* **WHAT YOU HAVE TO DO**: The response must be made up of the lines in the entries below that contain "List".

* **RECORDS FOR PROCESSING**:
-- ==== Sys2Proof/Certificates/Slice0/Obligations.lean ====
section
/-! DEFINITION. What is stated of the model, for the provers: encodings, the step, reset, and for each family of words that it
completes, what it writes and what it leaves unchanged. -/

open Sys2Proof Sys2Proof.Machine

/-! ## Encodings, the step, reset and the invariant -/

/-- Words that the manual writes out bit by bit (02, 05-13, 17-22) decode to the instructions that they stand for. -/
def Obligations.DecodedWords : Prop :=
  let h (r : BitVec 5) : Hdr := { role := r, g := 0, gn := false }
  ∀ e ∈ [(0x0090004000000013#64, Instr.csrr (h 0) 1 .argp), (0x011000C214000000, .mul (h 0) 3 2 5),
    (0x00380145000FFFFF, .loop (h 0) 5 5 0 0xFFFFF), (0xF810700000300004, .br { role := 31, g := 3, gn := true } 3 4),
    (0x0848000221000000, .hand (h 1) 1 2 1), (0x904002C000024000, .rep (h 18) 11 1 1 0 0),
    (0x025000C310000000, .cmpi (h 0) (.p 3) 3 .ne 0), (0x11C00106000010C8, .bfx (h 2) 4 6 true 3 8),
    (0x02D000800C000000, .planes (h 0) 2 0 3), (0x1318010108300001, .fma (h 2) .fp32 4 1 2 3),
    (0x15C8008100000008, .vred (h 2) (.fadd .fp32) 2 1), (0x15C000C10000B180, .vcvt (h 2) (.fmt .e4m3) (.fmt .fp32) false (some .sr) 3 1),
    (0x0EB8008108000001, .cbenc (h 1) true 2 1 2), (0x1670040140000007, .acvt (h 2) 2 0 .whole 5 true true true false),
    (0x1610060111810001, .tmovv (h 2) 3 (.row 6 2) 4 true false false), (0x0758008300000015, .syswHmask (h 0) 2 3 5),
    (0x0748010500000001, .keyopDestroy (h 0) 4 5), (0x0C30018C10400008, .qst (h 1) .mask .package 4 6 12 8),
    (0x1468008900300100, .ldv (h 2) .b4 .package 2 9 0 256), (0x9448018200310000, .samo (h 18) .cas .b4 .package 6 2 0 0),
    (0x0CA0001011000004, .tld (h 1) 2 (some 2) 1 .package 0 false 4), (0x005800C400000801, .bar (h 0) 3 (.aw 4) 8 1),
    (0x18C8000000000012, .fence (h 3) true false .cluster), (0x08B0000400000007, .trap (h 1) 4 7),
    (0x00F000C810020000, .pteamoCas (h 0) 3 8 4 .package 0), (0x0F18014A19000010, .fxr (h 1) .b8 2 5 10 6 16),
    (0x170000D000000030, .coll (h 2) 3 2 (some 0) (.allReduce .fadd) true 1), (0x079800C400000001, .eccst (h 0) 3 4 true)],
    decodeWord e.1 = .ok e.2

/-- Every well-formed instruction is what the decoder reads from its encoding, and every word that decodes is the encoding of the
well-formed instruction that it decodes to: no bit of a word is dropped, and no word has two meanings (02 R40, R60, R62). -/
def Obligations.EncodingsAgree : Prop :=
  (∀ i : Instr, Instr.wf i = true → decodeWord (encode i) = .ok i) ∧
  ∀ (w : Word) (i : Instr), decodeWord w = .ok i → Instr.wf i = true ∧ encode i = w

...

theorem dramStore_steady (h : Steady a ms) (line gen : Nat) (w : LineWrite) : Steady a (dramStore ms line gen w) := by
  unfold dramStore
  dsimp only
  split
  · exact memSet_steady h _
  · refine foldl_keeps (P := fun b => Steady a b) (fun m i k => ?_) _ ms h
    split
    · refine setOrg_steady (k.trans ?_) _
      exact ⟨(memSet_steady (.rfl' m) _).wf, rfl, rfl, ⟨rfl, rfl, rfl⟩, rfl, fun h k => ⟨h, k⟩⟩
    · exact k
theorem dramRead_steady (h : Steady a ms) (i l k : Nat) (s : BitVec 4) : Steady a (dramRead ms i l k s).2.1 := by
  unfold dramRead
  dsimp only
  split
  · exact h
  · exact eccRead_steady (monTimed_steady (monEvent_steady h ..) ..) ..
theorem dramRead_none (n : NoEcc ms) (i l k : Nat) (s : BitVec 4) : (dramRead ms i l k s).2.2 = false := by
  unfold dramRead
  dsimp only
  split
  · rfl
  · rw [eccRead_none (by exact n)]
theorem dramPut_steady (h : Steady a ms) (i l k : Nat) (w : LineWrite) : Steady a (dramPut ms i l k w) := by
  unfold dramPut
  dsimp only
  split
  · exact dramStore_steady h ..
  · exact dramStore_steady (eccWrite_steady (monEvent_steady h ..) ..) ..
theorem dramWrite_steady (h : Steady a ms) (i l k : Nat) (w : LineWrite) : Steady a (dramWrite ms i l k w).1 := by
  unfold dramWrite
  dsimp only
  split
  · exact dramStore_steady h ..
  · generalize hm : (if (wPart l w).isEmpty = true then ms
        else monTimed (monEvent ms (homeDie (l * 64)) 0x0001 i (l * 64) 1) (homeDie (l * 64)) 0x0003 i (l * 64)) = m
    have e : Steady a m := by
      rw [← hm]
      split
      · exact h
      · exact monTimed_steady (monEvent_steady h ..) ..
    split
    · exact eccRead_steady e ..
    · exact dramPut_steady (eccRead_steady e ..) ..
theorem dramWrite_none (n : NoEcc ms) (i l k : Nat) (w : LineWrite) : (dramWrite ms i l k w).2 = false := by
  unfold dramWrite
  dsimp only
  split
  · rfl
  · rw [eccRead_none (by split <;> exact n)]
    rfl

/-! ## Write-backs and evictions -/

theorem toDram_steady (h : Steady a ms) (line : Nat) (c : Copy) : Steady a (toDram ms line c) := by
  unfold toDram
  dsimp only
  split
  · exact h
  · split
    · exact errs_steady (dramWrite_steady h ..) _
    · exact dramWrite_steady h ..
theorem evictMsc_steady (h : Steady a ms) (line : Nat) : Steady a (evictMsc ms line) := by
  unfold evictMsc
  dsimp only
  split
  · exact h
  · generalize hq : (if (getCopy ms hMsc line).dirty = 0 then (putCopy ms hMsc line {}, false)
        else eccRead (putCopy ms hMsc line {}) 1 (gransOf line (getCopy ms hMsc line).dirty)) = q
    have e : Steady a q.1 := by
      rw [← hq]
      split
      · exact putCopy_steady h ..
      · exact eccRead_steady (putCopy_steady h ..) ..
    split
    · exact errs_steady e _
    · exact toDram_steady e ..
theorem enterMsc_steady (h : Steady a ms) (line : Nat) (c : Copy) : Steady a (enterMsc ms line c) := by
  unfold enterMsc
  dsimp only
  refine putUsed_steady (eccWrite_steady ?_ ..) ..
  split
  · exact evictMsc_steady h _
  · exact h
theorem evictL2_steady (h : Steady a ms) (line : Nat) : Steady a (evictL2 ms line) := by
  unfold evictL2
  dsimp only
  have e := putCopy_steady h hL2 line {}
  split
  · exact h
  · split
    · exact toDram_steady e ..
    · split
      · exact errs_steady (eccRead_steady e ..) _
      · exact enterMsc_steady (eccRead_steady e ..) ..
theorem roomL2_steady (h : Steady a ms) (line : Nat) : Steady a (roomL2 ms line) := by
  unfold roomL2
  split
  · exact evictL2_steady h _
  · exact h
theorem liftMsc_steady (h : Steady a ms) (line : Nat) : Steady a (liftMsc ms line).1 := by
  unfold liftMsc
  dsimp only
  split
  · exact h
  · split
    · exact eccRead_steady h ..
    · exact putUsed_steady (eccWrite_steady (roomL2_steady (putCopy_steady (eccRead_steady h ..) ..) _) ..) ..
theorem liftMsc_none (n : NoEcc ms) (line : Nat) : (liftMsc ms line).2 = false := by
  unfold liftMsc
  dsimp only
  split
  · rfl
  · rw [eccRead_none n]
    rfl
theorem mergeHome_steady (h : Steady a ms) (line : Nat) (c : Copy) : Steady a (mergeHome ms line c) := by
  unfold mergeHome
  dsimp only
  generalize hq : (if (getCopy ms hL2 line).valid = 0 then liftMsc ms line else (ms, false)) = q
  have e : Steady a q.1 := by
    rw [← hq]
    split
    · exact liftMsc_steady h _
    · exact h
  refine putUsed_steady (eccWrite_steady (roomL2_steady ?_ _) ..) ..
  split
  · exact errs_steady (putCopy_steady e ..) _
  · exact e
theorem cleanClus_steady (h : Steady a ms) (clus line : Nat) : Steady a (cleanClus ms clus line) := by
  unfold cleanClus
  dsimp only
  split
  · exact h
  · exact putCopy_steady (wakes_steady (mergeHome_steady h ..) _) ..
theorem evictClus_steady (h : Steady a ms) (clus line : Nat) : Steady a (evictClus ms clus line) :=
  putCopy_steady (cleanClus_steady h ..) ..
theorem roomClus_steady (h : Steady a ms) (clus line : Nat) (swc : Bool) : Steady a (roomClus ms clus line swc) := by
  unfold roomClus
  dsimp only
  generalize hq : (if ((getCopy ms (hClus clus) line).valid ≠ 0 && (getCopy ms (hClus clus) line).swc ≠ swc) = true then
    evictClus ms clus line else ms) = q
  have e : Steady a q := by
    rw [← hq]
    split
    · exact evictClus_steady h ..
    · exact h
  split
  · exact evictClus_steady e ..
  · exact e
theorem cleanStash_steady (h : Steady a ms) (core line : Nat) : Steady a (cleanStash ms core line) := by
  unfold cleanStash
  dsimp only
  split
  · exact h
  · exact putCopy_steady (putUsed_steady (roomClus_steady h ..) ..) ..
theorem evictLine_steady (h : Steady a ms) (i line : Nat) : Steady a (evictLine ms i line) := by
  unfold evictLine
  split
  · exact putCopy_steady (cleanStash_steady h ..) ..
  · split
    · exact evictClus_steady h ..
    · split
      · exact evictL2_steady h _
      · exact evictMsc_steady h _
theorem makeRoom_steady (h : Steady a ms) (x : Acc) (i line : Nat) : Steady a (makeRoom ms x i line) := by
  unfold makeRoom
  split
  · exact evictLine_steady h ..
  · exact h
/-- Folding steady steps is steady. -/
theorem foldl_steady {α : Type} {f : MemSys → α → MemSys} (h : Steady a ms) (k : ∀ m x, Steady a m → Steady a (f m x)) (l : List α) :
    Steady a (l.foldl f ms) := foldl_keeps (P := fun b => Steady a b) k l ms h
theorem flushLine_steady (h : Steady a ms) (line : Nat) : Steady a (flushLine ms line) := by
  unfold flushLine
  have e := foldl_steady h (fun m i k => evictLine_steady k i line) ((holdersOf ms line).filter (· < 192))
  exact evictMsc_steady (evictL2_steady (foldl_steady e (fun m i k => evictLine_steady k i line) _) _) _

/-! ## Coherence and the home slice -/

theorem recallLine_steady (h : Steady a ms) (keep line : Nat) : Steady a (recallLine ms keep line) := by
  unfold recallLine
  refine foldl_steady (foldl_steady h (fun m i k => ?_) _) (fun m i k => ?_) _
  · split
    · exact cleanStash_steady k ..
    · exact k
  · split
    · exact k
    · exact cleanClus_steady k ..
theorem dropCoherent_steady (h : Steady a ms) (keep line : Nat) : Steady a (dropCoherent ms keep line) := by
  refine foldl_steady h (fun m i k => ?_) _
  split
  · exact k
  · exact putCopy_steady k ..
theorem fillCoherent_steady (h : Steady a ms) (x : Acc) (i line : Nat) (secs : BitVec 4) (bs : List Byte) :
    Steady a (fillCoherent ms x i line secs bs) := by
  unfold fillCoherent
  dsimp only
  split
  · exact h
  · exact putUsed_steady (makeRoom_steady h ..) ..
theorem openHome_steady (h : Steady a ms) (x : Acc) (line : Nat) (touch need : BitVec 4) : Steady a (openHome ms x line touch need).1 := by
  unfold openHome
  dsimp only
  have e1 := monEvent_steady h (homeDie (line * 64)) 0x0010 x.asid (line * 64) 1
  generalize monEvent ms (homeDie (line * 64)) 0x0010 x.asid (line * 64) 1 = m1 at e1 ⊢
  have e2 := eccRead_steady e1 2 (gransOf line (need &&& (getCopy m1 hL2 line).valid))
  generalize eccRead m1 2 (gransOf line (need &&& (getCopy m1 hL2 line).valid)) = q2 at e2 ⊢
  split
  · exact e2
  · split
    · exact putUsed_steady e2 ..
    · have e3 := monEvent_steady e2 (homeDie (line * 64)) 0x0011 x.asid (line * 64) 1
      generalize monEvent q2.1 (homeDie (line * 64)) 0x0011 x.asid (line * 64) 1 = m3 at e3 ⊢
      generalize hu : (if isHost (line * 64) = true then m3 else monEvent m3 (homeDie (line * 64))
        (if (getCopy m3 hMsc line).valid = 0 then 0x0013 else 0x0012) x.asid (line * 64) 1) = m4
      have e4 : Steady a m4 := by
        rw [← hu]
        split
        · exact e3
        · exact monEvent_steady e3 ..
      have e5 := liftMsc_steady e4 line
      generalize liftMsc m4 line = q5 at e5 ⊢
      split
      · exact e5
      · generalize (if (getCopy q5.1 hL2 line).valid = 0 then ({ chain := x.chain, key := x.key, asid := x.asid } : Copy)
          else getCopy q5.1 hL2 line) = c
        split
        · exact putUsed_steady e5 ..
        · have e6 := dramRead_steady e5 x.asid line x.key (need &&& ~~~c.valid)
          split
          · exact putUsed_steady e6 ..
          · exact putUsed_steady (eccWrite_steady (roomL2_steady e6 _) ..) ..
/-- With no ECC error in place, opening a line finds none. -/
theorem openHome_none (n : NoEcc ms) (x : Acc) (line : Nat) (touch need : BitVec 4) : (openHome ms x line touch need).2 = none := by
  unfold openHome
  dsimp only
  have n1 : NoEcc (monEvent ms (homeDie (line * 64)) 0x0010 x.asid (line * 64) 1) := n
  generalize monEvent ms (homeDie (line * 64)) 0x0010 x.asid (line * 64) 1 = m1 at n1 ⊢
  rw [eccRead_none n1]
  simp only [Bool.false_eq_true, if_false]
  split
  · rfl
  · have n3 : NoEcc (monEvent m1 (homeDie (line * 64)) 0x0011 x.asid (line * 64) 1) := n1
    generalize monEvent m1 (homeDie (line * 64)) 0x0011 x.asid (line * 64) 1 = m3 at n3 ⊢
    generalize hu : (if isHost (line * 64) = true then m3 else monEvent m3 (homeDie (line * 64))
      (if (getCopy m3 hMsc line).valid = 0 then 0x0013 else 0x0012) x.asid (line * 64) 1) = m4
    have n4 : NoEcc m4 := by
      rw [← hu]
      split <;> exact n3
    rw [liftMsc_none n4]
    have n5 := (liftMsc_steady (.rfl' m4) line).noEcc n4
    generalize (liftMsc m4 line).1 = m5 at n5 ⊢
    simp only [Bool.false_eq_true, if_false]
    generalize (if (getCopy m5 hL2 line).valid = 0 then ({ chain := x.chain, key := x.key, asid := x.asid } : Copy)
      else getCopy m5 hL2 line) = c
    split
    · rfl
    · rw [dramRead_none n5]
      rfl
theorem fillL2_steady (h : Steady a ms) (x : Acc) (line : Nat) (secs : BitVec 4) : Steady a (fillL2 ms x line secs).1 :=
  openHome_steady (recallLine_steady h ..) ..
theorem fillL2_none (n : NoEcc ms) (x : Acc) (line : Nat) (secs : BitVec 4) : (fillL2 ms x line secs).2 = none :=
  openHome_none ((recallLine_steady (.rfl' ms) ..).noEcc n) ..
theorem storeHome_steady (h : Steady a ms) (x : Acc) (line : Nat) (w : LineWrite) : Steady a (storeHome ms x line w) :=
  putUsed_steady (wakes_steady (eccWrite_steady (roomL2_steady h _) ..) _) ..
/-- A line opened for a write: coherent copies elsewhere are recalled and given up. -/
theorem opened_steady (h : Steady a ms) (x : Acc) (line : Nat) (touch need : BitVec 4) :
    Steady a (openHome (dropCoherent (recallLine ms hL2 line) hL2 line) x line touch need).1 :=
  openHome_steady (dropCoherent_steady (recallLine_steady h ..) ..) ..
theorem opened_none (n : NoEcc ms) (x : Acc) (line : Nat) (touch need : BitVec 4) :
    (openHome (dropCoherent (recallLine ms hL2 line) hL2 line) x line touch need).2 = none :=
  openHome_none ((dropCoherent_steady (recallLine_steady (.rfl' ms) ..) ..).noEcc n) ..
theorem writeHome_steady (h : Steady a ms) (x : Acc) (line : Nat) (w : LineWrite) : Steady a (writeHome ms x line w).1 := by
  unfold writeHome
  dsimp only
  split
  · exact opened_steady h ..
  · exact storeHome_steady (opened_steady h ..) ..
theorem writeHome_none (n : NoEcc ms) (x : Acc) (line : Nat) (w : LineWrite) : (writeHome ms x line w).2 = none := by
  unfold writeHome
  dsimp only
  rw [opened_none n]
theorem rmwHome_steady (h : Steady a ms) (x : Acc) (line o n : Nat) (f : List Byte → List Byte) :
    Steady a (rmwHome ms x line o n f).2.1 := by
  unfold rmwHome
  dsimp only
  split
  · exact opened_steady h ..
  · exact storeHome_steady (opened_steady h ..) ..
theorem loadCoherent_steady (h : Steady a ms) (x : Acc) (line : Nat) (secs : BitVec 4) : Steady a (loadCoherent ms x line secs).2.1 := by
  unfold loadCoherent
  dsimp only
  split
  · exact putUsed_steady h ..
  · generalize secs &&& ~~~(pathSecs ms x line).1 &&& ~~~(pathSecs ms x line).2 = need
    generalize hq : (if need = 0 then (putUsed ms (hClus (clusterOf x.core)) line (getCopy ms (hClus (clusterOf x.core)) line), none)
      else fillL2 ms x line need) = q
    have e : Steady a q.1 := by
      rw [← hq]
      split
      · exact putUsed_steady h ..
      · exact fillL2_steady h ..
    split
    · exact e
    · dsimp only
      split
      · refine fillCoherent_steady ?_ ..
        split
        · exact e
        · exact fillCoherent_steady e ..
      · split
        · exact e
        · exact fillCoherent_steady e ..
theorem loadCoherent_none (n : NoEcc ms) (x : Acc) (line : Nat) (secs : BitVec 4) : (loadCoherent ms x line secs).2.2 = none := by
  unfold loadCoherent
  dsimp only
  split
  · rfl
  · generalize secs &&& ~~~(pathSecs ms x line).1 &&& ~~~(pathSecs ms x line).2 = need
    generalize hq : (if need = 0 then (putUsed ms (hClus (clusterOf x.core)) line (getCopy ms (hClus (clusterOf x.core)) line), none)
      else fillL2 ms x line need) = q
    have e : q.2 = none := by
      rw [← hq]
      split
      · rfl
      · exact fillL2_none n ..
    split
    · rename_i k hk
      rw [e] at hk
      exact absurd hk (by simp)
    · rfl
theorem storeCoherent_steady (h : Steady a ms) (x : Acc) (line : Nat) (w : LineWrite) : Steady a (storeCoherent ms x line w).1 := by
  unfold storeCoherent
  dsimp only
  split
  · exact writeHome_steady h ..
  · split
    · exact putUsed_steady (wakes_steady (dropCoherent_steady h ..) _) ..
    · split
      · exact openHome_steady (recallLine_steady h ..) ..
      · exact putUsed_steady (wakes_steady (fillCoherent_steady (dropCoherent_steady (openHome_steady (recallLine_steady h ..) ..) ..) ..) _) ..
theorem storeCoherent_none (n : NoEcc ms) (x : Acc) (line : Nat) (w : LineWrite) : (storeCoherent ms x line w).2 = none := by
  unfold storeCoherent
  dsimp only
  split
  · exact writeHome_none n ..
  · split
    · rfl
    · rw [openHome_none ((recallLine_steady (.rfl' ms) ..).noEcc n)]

* **RESPONSE TO THIS EXERCISE**:
theorem foldl_steady {α : Type} {f : MemSys → α → MemSys} (h : Steady a ms) (k : ∀ m x, Steady a m → Steady a (f m x)) (l : List α) :
theorem fillCoherent_steady (h : Steady a ms) (x : Acc) (i line : Nat) (secs : BitVec 4) (bs : List Byte) :
theorem rmwHome_steady (h : Steady a ms) (x : Acc) (line o n : Nat) (f : List Byte → List Byte) :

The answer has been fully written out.